Job scheduling

Content

Introduction
File system
- Storage folder
- Scratch folder
Running jobs
- Job description
- Slurm environment variables
Types of jobs
Monitoring and management of jobs

Introduction

The Orthus cluster uses Slurm (Simple Linux Utility for Resource Management) job scheduling system to enable users to run and administer batch compute jobs.

When you ssh to the Orthus cluster via $ ssh orthus.cir.irb.hr you are logging into a login node. When you submit a batch job with sbatch, the login node schedules your job to run on compute nodes. The login node has all the same software installed as the compute nodes.

File system

The available file systems on Orthus are combination of local (per node) file systems and mounted (NFS) storage locations. The table below gives an overview over the available file systems:

Mount point	Accessibility	Description
/home	Login+Compute	NFS user’s home folder visible on frontend and compute nodes
/apps	Login+Compute	NFS shared folder in which packages are installed
/storage	Login+Compute	NFS shared folder for sharing data
/scratch	Compute	Local and fast (SSD) storage on each compute node

Storage folder

The /storage folder is used for storing and sharing large amounts of data between users. To each registered project a shared folder is created in which members of the project can share data.

Scratch folder

The /scratch folder is a fast (SSD) disc attached to the compute node. The main purpose of the folder is to be a working folder for all active jobs on the compute node. Users can also store their temporary data here.
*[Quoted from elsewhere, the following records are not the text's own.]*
-- ==== Sys2Proof/Machine/CmdMisc.lean ====
section
/-! DEFINITION. DEV_INFO (R194), the calibration commands (R215), the power commands (R216, R217), the forecast run
(R542, R543), the event commands (R222), DIAG_ECHO and DIAG_SELFTEST (R223, R224) and the link commands (R223, R225). -/

namespace Sys2Proof.Machine

open Host (Outcome)

/-! ### DEV_INFO -/

/-- The enabled plots that a function reports: the PF all of them, a VF those it holds. -/
def State.reportPlots (s : State) (f : Nat) : Nat := plotMask (fun p => s.plotEn p && (f == 0 || s.plotHolder p == f))

/-- The HBM bytes assigned to a function: a VF's ranges, and for the PF what no VF holds of the working stacks. -/
def State.hbmAssigned (s : State) (f : Nat) : Nat :=
  let sum (t : Tenant) : Nat := (t.ranges.map (·.2)).sum * 2 ^ 26
  if f = 0 then ((List.range 6).filter s.stackOk).length * stackBytes - (s.tenants.map (fun e => sum e.2)).sum
  else sum (s.tenant f)

/-- The body of DEV_INFO; the time base is that at posting. -/
def State.devInfoBody (s : State) (f : Nat) : List Byte :=
  let mask := s.reportPlots f
  let stack := ((List.range 6).find? s.stackOk).getD 0
  leBytes 8 s.boot.serial ++ leBytes 1 s.role ++ leBytes 1 (s.rd Reg.TOP_MODE_MODE []) ++ leBytes 1 (count16 mask)
    ++ leBytes 1 (s.rd (hbmRate stack) []) ++ leBytes 2 mask ++ leBytes 1 f
    ++ leBytes 1 (if f = 0 then count16 s.mbx.vfs else 0) ++ leBytes 4 s.boot.runVersion ++ leBytes 1 s.link.dieId
    ++ leBytes 1 (b2n s.link.idValid) ++ leBytes 2 1 ++ leBytes 8 (s.hbmAssigned f) ++ leBytes 8 s.now

/-- DEV_INFO. -/
def devInfoOp (s : State) (f i : Nat) : State := acs s f i 0x101 (fun s c => done s c (s.devInfoBody c.func))

/-- DEV_INFO. -/
def execDevInfo (f : Fin 16) (i : Fin 128) (s : State) : Outcome State Fault Refusal := .next (devInfoOp s f i)

/-! ### Calibration -/

/-- Whether an entry is of a job that function `f` may calibrate: its own job, or another die's entry on a port that it
holds. -/
def State.mayCalibrate (s : State) (f n : Nat) (e : GEntry) : Bool :=
  if e.leader = s.self then
    (List.range 16).any (fun j => (s.job j).loaded && jobId (s.job j).bundle == e.jobId && (s.job j).func == f)
  else s.holdsPort f n

/-- The first entry of unit PORT with a command's PLAN and LAYER. -/
def State.calEntry (s : State) (c : Cmd) : Option (Nat × GEntry) :=
  (s.gentsOf (c.fld 10 1)).find? (fun e =>
    e.2.plan == c.fld 8 2 && geLayer e.2.img == c.fld 12 4 && s.mayCalibrate c.func (c.fld 10 1) e.2)

/-- Stage and commit an entry's image with new scales (R520): they take effect at its next run or row. -/
def commitScales (s : State) (k : Nat) (e : GEntry) (sc : List (Nat × Int)) (zp : Bool) : State :=
  let n := k / 256
  let s := (s.gentsOf n).foldl (fun s (x : Nat × GEntry) => s.setGent x.1 { x.2 with cap := none }) s
  let s := s.setGent k { e with cap := some (e.img, sc, zp) }
  let s := stageWords (s.wr Reg.GRF_ESEL_SLOT [n] (k % 256)) Reg.GRF_ENT_WORD [n] 0
    (wordsAt (e.image k sc.length) 0 16)
  showGraft (captureSet s (.grfEnt (Fin.ofNat 8 n))) n

/-- CAL_SCALES. -/
def calScalesOp (s : State) (f i : Nat) (buf : HostBuf) : State :=
  acs s f i 0x401 (fun s c =>
    if 7 < c.fld 10 1 then fail s c .badParam 10 0 (c.fld 10 1)
    else match s.calEntry c with
    | none => fail s c .noPlan 8 0 (c.fld 8 2)
    | some (k, e) => withBuffer s c 16 buf (fun s t =>
      let r := geRung e.img 0
      if r.mode ≠ 1 ∨ !tensorOk e.img t then fail s c .badParam 24 0 t.length
      else match effScales r.fmt t with
      | .error j => fail s c .badParam 16 0 j
      | .ok l =>
        let sc := if e.role = 2 then [] else l
        let zp := tensorZp r.fmt t
        if s.graftFree (k / 256) + e.words < { e with cap := some (e.img, sc, zp) }.words then
          fail s c .noResource 0xFFFF 0 0
        else done (commitScales s k e sc zp) c []))

/-- CAL_SCALES. -/
def execCalScales (f : Fin 16) (i : Fin 128) (buf : HostBuf) (s : State) : Outcome State Fault Refusal :=
  .next (calScalesOp s f i buf)

/-- The rung that an entry's next packets take. -/
def GEntry.nextRung (e : GEntry) : Nat := if e.cap.isSome then 0 else e.startRung

/-- CAL_STATS. -/
def calStatsOp (s : State) (f i : Nat) : State :=
  acs s f i 0x402 (fun s c =>
    if 7 < c.fld 10 1 then fail s c .badParam 10 0 (c.fld 10 1)
    else match s.calEntry c with
    | none => fail s c .noPlan 8 0 (c.fld 8 2)
    | some (_, e) =>
      let share := if e.elems = 0 then 0 else (encodeQ 0 .rne false false e.clipped e.elems 0).1
      done s c (leBytes 4 e.maxAbs ++ leBytes 4 share ++ leBytes 8 e.elems ++ leBytes 4 e.fallbacks
        ++ leBytes 1 (geRung e.img e.nextRung).fmt ++ fill 3 0))

/-- CAL_STATS. -/
def execCalStats (f : Fin 16) (i : Fin 128) (s : State) : Outcome State Fault Refusal := .next (calStatsOp s f i)

/-! ### Power -/

/-- PWR_STATUS. -/
def execPwrStatus (f : Fin 16) (i : Fin 128) (s : State) : Outcome State Fault Refusal :=
  .next (acs s f i 0x501 (fun s c => done s c s.pwrStatusBody))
==CAUTION== All the data in the /scratch folder will be deleted once the job is finished!

Running jobs

Jobs are run/submitted via Slurm and have to be described with a batch script. Inside each script, before standard shell commands, special Slurm directives have to be defined that describe to Slurm the resources the job requires.

To start a job run command:

sbatch <name of the batch script>

The command sbatch returns the job ID which can be used later for monitoring the status of the job:

Submitted batch job <JobID>

Check the status of submitted jobs:

squeue

which will list all jobs in the queue. To check only your jobs:

squeue -u $USER

To see detailed information about a specific job:

scontrol show job <JobID>

The possible states of jobs include: PD (pending), R (running), CG (completing), CD (completed), F (failed), CA (cancelled).

Job description

Slurm batch scripts are standard shell scripts with special directives that describe the job requirements. The header of each script contains the Slurm parameters, followed by normal commands to execute user applications.
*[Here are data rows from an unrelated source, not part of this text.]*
/-- The domain of the register at an address is powered (R642). -/
def State.domainUp (s : State) (d : Dom) (a : Nat) : Bool :=
  match d with
  | .I => s.boot.porstN
  | .S => s.boot.porstN && s.on Reg.TOP_PINSTAT_MAIN_PG []
  | .C => s.boot.porstN && s.coreUp && s.instanceUp a

/-- The register at an address, when it is neither reserved nor unpowered; the HDG_SRC of a reserved source is reserved
(R550). -/
def State.placeAt (s : State) (a : Nat) : Option Place :=
  match placeOf a with
  | none => none
  | some p =>
    if !s.domainUp p.row.dom a then none
    else if p.row.base = 0x210000 ∧ srcKind (p.idx.headD 0) = .reserved then none
    else some p

/-- The offset within its function page of an address in the page's data areas (R153). -/
def pageArea (a : Nat) : Option (Nat × Nat) :=
  if a < 0x100000 ∨ 0x200000 ≤ a then none
  else
    let o := a % 0x10000
    if (0x200 ≤ o ∧ o < 0x410) ∨ (0x800 ≤ o ∧ o < 0x8000) then some (a / 0x10000 % 16, o) else none

/-! ### Reads -/

/-- A 32-bit word of a wider number. -/
def wordOf (v i : Nat) : Nat := v / 2 ^ (32 * i) % 2 ^ 32

/-- Word `o / 4` of a function page's data areas. -/
def State.pageWord (s : State) (f o : Nat) : Nat :=
  if o < 0x400 then wordOf (FMap.get s.mbx.vlog 0 (f * 32 + (o - 0x200) / 16)) (o / 4 % 4)
  else if o < 0x410 then
    (List.range 32).foldl (fun n b =>
      if s.mbx.msixPend.contains (f * 128 + 8 * (o - 0x400) + b) then n + 2 ^ b else n) 0
  else if o < 0x1000 then
    let e := s.msixEntry f ((o - 0x800) / 16)
    match o / 4 % 4 with
    | 0 => wordOf e.addr 0
    | 1 => wordOf e.addr 1
    | 2 => e.data
    | _ => b2n e.masked
  else if o < 0x2000 then wordOf (FMap.get s.mbx.evq 0 (f * 256 + (o - 0x1000) / 16)) (o / 4 % 4)
  else if o < 0x4000 then leNat ((List.range 4).map (fun k => s.ringByte f (o - 0x2000 + k)))
  else fieldAt (s.slotBytes f ((o - 0x4000) / 128)) (o % 128) 4

/-- Whether a field reads as its value (R9). -/
def Acc.reads : Acc → Bool
  | .WO => false
  | .WP => false
  | _ => true

/-- One bit per source: which of 32 sources from `32 * w` have the bit `f` of their HDG_SRC set. -/
def State.srcBits (s : State) (f : Field) (w : Nat) : Nat :=
  (s.srcsWith f).foldl (fun n i => if i / 32 = w then n + 2 ^ (i % 32) else n) 0

/-- VALID of a sensor: the fabric sensors read 0 while VCORE is down (TOP_TSENS). -/
def State.sensorValid (s : State) (n : Nat) : Bool :=
  s.on Reg.TOP_TSENS_VALID [n] && (n == 32 || s.on Reg.TOP_PINSTAT_VCORE_PG [])

/-- The whole register as a read returns it: fields under their access codes, and the registers that copy other state. -/
def State.regValue (s : State) (p : Place) : Nat :=
  let b := p.row.base
  let i := p.idx.headD 0
  if b = 0x100080 then s.now
  else if b = 0x200010 then 0
  else if b = 0x200100 then s.srcBits Reg.HDG_SRC_PENDING i
  else if b = 0x200200 then s.srcBits Reg.HDG_SRC_ACTIVE i
  else if b = 0xB80034 then
    let k := s.rd Reg.FLC_WEAR_SEL_SECTOR []
    s.wear k % 2 ^ 17 + 2 ^ 17 * b2n (s.worn k)
  else if b = 0x700000 then
    let u := FMap.get s.furrow {} i
    b2n (s.stackOk i && !(u.parts.isEmpty && u.upds.isEmpty)) + 2 * b2n (!s.stackOk i)
  else
    let v := (p.row.fields.map (fun f =>
      if f.acc.reads then (if p.mirror then s.rdA f p.idx else s.rd f p.idx) * 2 ^ f.lo else 0)).sum
    if b = 0x100040 then v % 32 + 32 * s.rd Reg.TOP_MODE_MODE []
    else if b = 0x100 then v % 2 ^ 31 + 2 ^ 31 * b2n (s.sensorValid i) else v

/-- A 32-bit read without a read side effect on claims (R646): reserved and unpowered addresses read zero. A read through the
debug window of a plot passes the coalescer. -/
def busRead (s : State) (a : Nat) : Nat × State :=
  match s.placeAt a with
  | some p =>
    if p.row.base = 0x403100 then debugReadOp s (p.idx.headD 0) (p.idx.getD 1 0)
    else (wordOf (s.regValue p) (p.off / 4), s)
  | none =>
    match pageArea a with
    | some (f, o) => (if s.domainUp .S a then s.pageWord f o else 0, s)
    | none => (0, s)

/-- `n` words from an address on. -/
def busReadWords (s : State) (a : Nat) : Nat → List Byte × State
  | 0 => ([], s)
  | n + 1 =>
    let r := busRead s a
    let t := busReadWords r.2 (a + 4) n
    (leBytes 4 r.1 ++ t.1, t.2)

/-- DIAG_REG_READ. -/
def diagRegReadOp (s : State) (f i : Nat) : State :=
  acs s f i 0x902 (fun s c =>
    if c.fld 8 4 % 4 ≠ 0 then fail s c .badParam 8 0 (c.fld 8 4)
    else if c.fld 12 1 = 0 ∨ 30 < c.fld 12 1 then fail s c .badParam 12 0 (c.fld 12 1)
    else
      let r := busReadWords s (c.fld 8 4) (c.fld 12 1)
      done r.2 c r.1)

/-- DIAG_REG_READ. -/
def execDiagRegRead (f : Fin 16) (i : Fin 128) (s : State) : Outcome State Fault Refusal := nextQ (diagRegReadOp s f i)

/-- A word as the SMBus target reads it (R613): what the host may read in Run mode, otherwise zero. -/
def State.smbusWord (s : State) (a : Nat) : Nat :=
  match placeOf a with
  | some p => if p.row.vis = .F then 0 else (busRead s a).1
  | none => (busRead s a).1

/-- SMBUS_REGISTER_READ: a count outside 1-8 is not acknowledged. -/
def smbusReadOp (s : State) (port off count : Nat) : State :=
  if !s.boot.porstN then s
  else if count = 0 ∨ 8 < count then s.emit (.nack port)
  else s.emit (.smbus port ((List.range count).flatMap (fun k => leBytes 4 (s.smbusWord (off / 4 * 4 + 4 * k)))))

/-- SMBUS_REGISTER_READ. -/
def execSmbusRegisterRead (p : Fin 2) (off count : Nat) (s : State) : Outcome State Fault Refusal :=
  .next (smbusReadOp s p off count)

/-! ### Writes: fields -/

/-- The value that a field takes from a write of `w` to the bits of `m` (R9). -/
def Field.written (f : Field) (old m w : Nat) : Nat :=
  let new := bitsOf w f.lo f.wid
  let mk := bitsOf m f.lo f.wid
  match f.acc with
  | .RW => (old - (old &&& mk)) + (new &&& mk)
  | .W1C => old - (old &&& (new &&& mk))
  | .W1S => old ||| (new &&& mk)
  | _ => old

/-- A write acts on each field of a register under its access code; reserved bits are ignored (R9, R10). -/
def plainWrite (s : State) (p : Place) (m w : Nat) : State :=
  p.row.fields.foldl (fun s f => s.wr f p.idx (f.written (s.rd f p.idx) m w)) s

/-- The value of one RW field after the write. -/
def State.merged (s : State) (f : Field) (idx : List Nat) (m w : Nat) : Nat := f.written (s.rd f idx) m w

/-- A level source follows a status field (R550). -/
def levelOf (s : State) (src : Nat) (f : Field) (idx : List Nat) : State := hedgeLevel s src (s.on f idx) 0

/-- A field that stores a smaller value as its least. -/
def atLeast (s : State) (f : Field) (idx : List Nat) (n : Nat) : State :=
  if s.rd f idx < n then s.wr f idx n else s

/-! ### Writes: commit registers -/

/-- The staged set whose commit register stands at a base address. -/
def setAtCommit (b : Nat) (idx : List Nat) : Option StagedSet :=
  let i := idx.headD 0
  let j := idx.getD 1 0
  if b = 0x404400 then some (.rkeDt (Fin.ofNat 16 i) (Fin.ofNat 4 j))
  else if b = 0x410008 then some (.vec (Fin.ofNat 16 i) (Fin.ofNat 4 j))
  else if b = 0x200008 then some .prioSplit
  else if b = 0x206000 then some (.coal (Fin.ofNat 16 i))
  else if b = 0x606000 then some (.sivDir (Fin.ofNat 256 i))
  else if b = 0x702000 then some (.furGeo (Fin.ofNat 6 i) (Fin.ofNat 256 j))
  else if b = 0x680014 then some .rwcParam
  else if b = 0x800110 then some (.vcMap (Fin.ofNat 8 i))
  else if b = 0x801500 then some (.route (Fin.ofNat 8 i))
  else if b = 0x900300 then some (.grfEnt (Fin.ofNat 8 i))
  else if b = 0xA01400 then some .tariff
  else none

/-- A write of a commit register: COMMIT wins over DISCARD (R128). -/
def commitWrite (s : State) (src : Src) (x : StagedSet) (w : Nat) : State :=
  if bitOf w Reg.HDG_PRIOSPLIT_COMMIT_COMMIT.lo then commitSet s src x
  else if bitOf w Reg.HDG_PRIOSPLIT_COMMIT_DISCARD.lo then discardSet s x
  else s

/-! ### Writes: each block -/

/-- TOP. -/
def topWrite (s : State) (p : Place) (m w : Nat) : State :=
  let b := p.row.base
  let i := p.idx.headD 0
  if b = 0x200 then
    let old := s.rd Reg.TOP_PACE_CTL_AUTO_MS []
    let s := plainWrite s p m w
    let s := if s.rd Reg.TOP_PACE_CTL_AUTO_MS [] = old then s
      else { s with cloche := { s.cloche with paceAt := s.now } }
    if bitOf w 0 then paceSnapOp s else s
  else if b = 0x44 then levelOf (plainWrite s p m w) 5 Reg.TOP_PINSTAT_BROWNOUT []
  else if b = 0x220 then levelOf (plainWrite s p m w) 1 Reg.TOP_CFGERR_VALID []
  else if b = 0x808 then levelOf (plainWrite s p m w) 2 Reg.TOP_SIG_ERR_VALID []
  else if b = 0x900 then
    if s.armed i then (if bitOf w 16 then s else qdDisarmOp s i)
    else if bitOf w 16 then qdArmOp s i w else plainWrite s p m w
  else if b = 0xC00 then (if s.armed i then s else plainWrite s p m w)
  else if b = 0x980 then atLeast (plainWrite s p m w) Reg.TOP_QD_WIN_WIN_US [i] 1
  else if b = 0x1000 then atLeast (plainWrite s p m w) Reg.TOP_DRAIN_DRAIN_US [] 1000
  else plainWrite s p m w

/-- A function page's registers. -/
def mbxWrite (s : State) (p : Place) (m w : Nat) : State :=
  let b := p.row.base
  let f := p.idx.headD 0
  if b = 0x100000 then (if bitOf w 0 then ringEnableOp s f else ringDisableOp s f)
  else if b = 0x100004 then doorbellOp s f (w % 65536)
  else if b = 0x10000C then retireOp s f (bitsOf w 0 7) (bitsOf w 16 16)
  else if b = 0x100014 then (if bitOf w 31 then violCntClearOp s f else s)
  else if b = 0x100020 then (if bitOf w 0 then evqEnableOp s f else evqDisableOp s f)
  else if b = 0x100028 then evqCiOp s f (w % 65536)
  else if b = 0x10002C then (if bitOf w 31 then evqLostClearOp s f else s)
  else plainWrite s p m w

/-- Hedge. -/
def hdgWrite (s : State) (p : Place) (m w : Nat) : State :=
  let b := p.row.base
  if b = 0x210000 then hedgeSrcWriteOp s (p.idx.headD 0) w
  else if b = 0x200014 then benchCompleteOp s (w % 1024)
  else plainWrite s p m w

/-- The plots. -/
def plotWrite (s : State) (p : Place) (m w : Nat) : State :=
  let b := p.row.base
  let n := p.idx.headD 0
  let j := p.idx.getD 1 0
  if b = 0x400204 then
    let s := plainWrite s p m w
    hedgeLevel s (64 + 8 * n + 4) (s.on Reg.PLT_ARR_ERR_WPLANE_PAR [n] || s.on Reg.PLT_ARR_ERR_ACC_PAR [n]
      || s.on Reg.PLT_ARR_ERR_MODE_FAULT [n]) 0
  else if b = 0x400344 then numClearOp s n (w % 16)
  else if b = 0x400348 then seedWriteOp s n false (s.merged Reg.PLT_SR_SEED_SEED [n] m w)
  else if b = 0x400350 then seedWriteOp s n true (s.merged Reg.PLT_SR_DIE_DIE [n] m w)
  else if b = 0x402000 then
    let s := plainWrite s p m w
    if bitOf w 0 then clearStart s n else s
  else if b = 0x402010 then levelOf (plainWrite s p m w) (64 + 8 * n + 2) Reg.STO_ERR_VALID [n]
  else if b = 0x403100 then debugWriteOp s n j w
  else if b = 0x404840 then levelOf (plainWrite s p m w) (64 + 8 * n) Reg.RKE_ERR_VALID [n]
  else if b = 0x404A00 then
    let s := if !s.on Reg.RKE_CRD_EN [n, j] && bitOf w 0 then
        let s := (s.wr Reg.RKE_CRD_BOUND [n, j] 0).wr Reg.RKE_CRD_CREDITS [n, j] 0
        (s.wr Reg.RKE_CRD_EPOCH [n, j] 0).wr Reg.RKE_CRDSEQ_NEXT_SEQ [n, j] 0
      else s
    plainWrite s p m w
  else if b = 0x410100 then levelOf (plainWrite s p m w) (64 + 8 * n + 5) Reg.VEC_STAT_BP_FAULT [n]
  else plainWrite s p m w

/-- The bits of word `i` of a Sieve directory slot that are not reserved. -/
def dirMask (i : Nat) : Nat :=
  if i = 1 then 0xFF7FFFFF else if i = 10 then 0x003FFFFF else if i = 11 then 0x00FFFFFF
  else if i < 11 then 0xFFFFFFFF else 0

/-- The bits of word `i` of a Furrow geometry slot that are not reserved. -/
def geoMask (i : Nat) : Nat := if i = 0 then 0xFFFFFFFF else if i = 1 then 0x1FFFFFFF else 0

/-- Sieves, Row Cache and Furrow units. -/
def tableWrite (s : State) (src : Src) (p : Place) (m w : Nat) : State :=
  let b := p.row.base
  let n := p.idx.headD 0
  if b = 0x602000 then plainWrite s p m (w &&& dirMask (p.idx.getD 1 0))
  else if b = 0x701000 then plainWrite s p m (w &&& geoMask (p.idx.getD 2 0))
  else if b = 0x680000 then
    let s := plainWrite s p m w
    let s := if bitOf w 1 then epochAdvance s else s
    if bitOf w 2 then rwcDropAll s else s
  else if b = 0x680008 then rwcInvStart s (w % 2 ^ 32)
  else if b = 0x680028 then directPair s src .pin false (s.merged Reg.RWC_PIN_BASE_ROW [] m w)
  else if b = 0x680030 then directPair s src .pin true (s.merged Reg.RWC_PIN_LIMIT_ROW [] m w)
  else if b = 0x700010 then levelOf (plainWrite s p m w) (200 + 4 * n) Reg.FUR_ERR_VALID [n]
  else if b = 0x700218 then levelOf (plainWrite s p m w) (201 + 4 * n) Reg.FUR_UPD_ERR_VALID [n]
  else plainWrite s p m w

/-- Ciskaca ports and Graft units. -/
def linkWrite (s : State) (p : Place) (m w : Nat) : State :=
  let b := p.row.base
  let n := p.idx.headD 0
  if b = 0x800000 then
    let s := portEvaluate (plainWrite s p m w) n
    let s := if bitOf w 1 && s.portState n != psQuarantined then startRetrain s n else s
    if bitOf w 2 && s.isOpen && s.portState n == psQuarantined then startRetrain s n else s
  else if b = 0x800018 then atLeast (plainWrite s p m w) Reg.CSK_QWIN_WIN_US [n] 1
  else if b = 0x800020 then (if bitOf w 31 then s.wr Reg.CSK_VIOL_CNT_COUNT [n] 0 else s)
  else if b = 0x900040 then levelOf (plainWrite s p m w) (321 + 8 * n) Reg.GRF_NAK_VALID [n]
  else if b = 0x900100 then showGraft (plainWrite s p m w) n
  else plainWrite s p m w

/-- The governor. -/
def pwrWrite (s : State) (src : Src) (p : Place) (m w : Nat) : State :=
  let b := p.row.base
  if b = 0xA00000 then
    if bitOf w 0 then (if s.role = 2 then s else acctEnOp s) else s.wr Reg.PWR_CTL_ACCT_EN [] 0
  else if b = 0xA00008 then directPair s src .vid false (w % 256)
  else if b = 0xA0000C then directPair s src .vid true (w % 256)
  else if b = 0xA00010 ∨ b = 0xA00014 ∨ b = 0xA00018 then updateLimits (plainWrite s p m w)
  else plainWrite s p m w

/-- The island, its engine, the flash controller and the Bench core's debug registers. -/
def islandWrite (s : State) (src : Src) (p : Place) (m w : Nat) : State :=
  let b := p.row.base
  let n := p.idx.headD 0
  if b = 0xB00004 then
    let s := plainWrite s p m w
    if bitOf w 0 then listenEnterOp s else s
  else if b = 0xB00018 then (if bitOf w 0 then swapGo s else s)
  else if b = 0xB00020 then
    let was := s.on Reg.CLO_WDT_EN []
    let s := plainWrite s p m w
    if bitOf w 31 || (!was && bitOf w 16) then kickOp s else s
  else if b = 0xB00040 then rtcSetOp s (w % 2 ^ 32)
  else if b = 0xB00100 then
    let s := (s.wr Reg.CLO_TMR_CTL_PERIODIC [n] (bitsOf w 1 1)).wr Reg.CLO_TMR_CTL_PRESCALE [n] (bitsOf w 2 4)
    let s := if bitOf w 0 then timerEnableOp s n else s.wr Reg.CLO_TMR_CTL_EN [n] 0
    if bitOf w 6 then s.wr Reg.CLO_TMR_CTL_EXPIRIES [n] 0 else s
  else if b = 0xB00108 then directPair s src (.timer (Fin.ofNat 8 n)) false (w % 2 ^ 32)
  else if b = 0xB0010C then directPair s src (.timer (Fin.ofNat 8 n)) true (w % 2 ^ 32)
  else if b = 0xB00204 then gpiLatchClear s (w % 16)
  else if b = 0xB00300 then
    let s := plainWrite s p m w
    if bitOf w 0 then spiStartOp s else s
  else if b = 0xB04000 then (if bitOf w 0 then cmeStartOp s src else s)
  else if b = 0xB04008 then levelOf (plainWrite s p m w) 400 Reg.CME_STAT_DONE []
  else if b = 0xC00000 then
    let s := if bitOf w 0 then benchHaltOp s else s
    let s := if bitOf w 1 && s.isOpen then s.wr Reg.BNC_CTL_HALTED [] 0 else s
    if bitOf w 2 then benchStepOp s else s
  else if b = 0xB80000 then
    let s := if bitOf w 0 then flcEraseOp s src else s
    if bitOf w 1 then flcProgramOp s src else s
  else if b = 0xB80008 then directPair s src .flashErase false (w % 2048)
  else if b = 0xB8000C then directPair s src .flashErase true (w % 2048)
  else plainWrite s p m w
The structure of a job batch script (file: my_job.sh):

#!/bin/bash

#SBATCH --<parameter1>=<value1>
#SBATCH --<parameter2>=<value2>

<command1>
<command2>

Here’s a basic example batch script:

#!/bin/bash
#SBATCH --job-name=test_job
#SBATCH --output=test_job_%j.out
#SBATCH --nodes=1
#SBATCH --ntasks=1
#SBATCH --time=00:05:00

echo "Job started at $(date)"
echo "Running on host: $(hostname)"
echo "CPU info:"
lscpu | grep "Model name"
echo "Memory info:"
free -h
echo "Sleeping for 30 seconds..."
sleep 30
echo "Job completed at $(date)"

The job is submitted to the cluster for execution by running:

sbatch my_job.sh

The basic Slurm parameters for describing jobs are:

--job-name=<name>          # Name of the job
--output=<filename>        # File for standard output
--error=<filename>         # File for standard error
--time=<time>              # Maximum runtime (e.g., 1:30:00 for 1.5 hours)
--nodes=<count>            # Number of nodes required
--ntasks=<count>           # Number of tasks (processes)
--ntasks-per-node=<count>  # Tasks per node
--cpus-per-task=<count>    # CPU cores per task
--mem=<size>               # Memory per node (e.g., 4G, 1000M)
--mem-per-cpu=<size>       # Memory per CPU core
--partition=all            # Partition name (use "all")
--gres=gpu:<count>         # GPU resources

Slurm environment variables

Inside the batch script it is possible to use Slurm environment variables. Some of the most commonly used are:

$SLURM_JOB_ID          # Unique job identifier
$SLURM_JOB_NAME        # Job name
$SLURM_SUBMIT_DIR      # Directory from which job was submitted
$SLURM_JOB_NODELIST    # List of nodes assigned to job
$SLURM_NTASKS          # Number of tasks
$SLURM_CPUS_PER_TASK   # CPU cores per task
$SLURM_PROCID          # Process rank
$SLURM_LOCALID         # Local task ID on node
$SLURM_ARRAY_JOB_ID    # Job array ID
$SLURM_ARRAY_TASK_ID   # Task ID within job array
$SLURM_TMPDIR          # Temporary directory (typically /scratch)

Types of jobs

Serial jobs

An example of a simple script to start a serial job (requiring only 1 CPU core) which prints some system information:

#!/bin/bash

#SBATCH --job-name=example-serial
#SBATCH --output=example-serial.out
#SBATCH --error=example-serial.err
#SBATCH --partition=all
#SBATCH --ntasks=1
#SBATCH --time=00:10:00

echo "Starting serial job at $(date)"
echo "Running on node: $(hostname)"
echo "Working directory: $(pwd)"

# Your application commands here
./my_serial_program

Interactive jobs

To start an interactive job use the qalloc srun command with the --pty flag. This gives you direct access to a compute node:

salloc srun --pty bash

For example, to run an interactive job that requires 4 CPU cores for 2 hours:

salloc --partition=all --ntasks=4 --time=02:00:00 srun --pty bash

It is also possible to ssh to the compute node (ssh compute01) but this is only allowed when there is an active job for your user active on the node.

Array jobs

Slurm enables multiple submissions of the same job with different parameters, called job arrays. Each job inside the array is called a task and has its unique identifier.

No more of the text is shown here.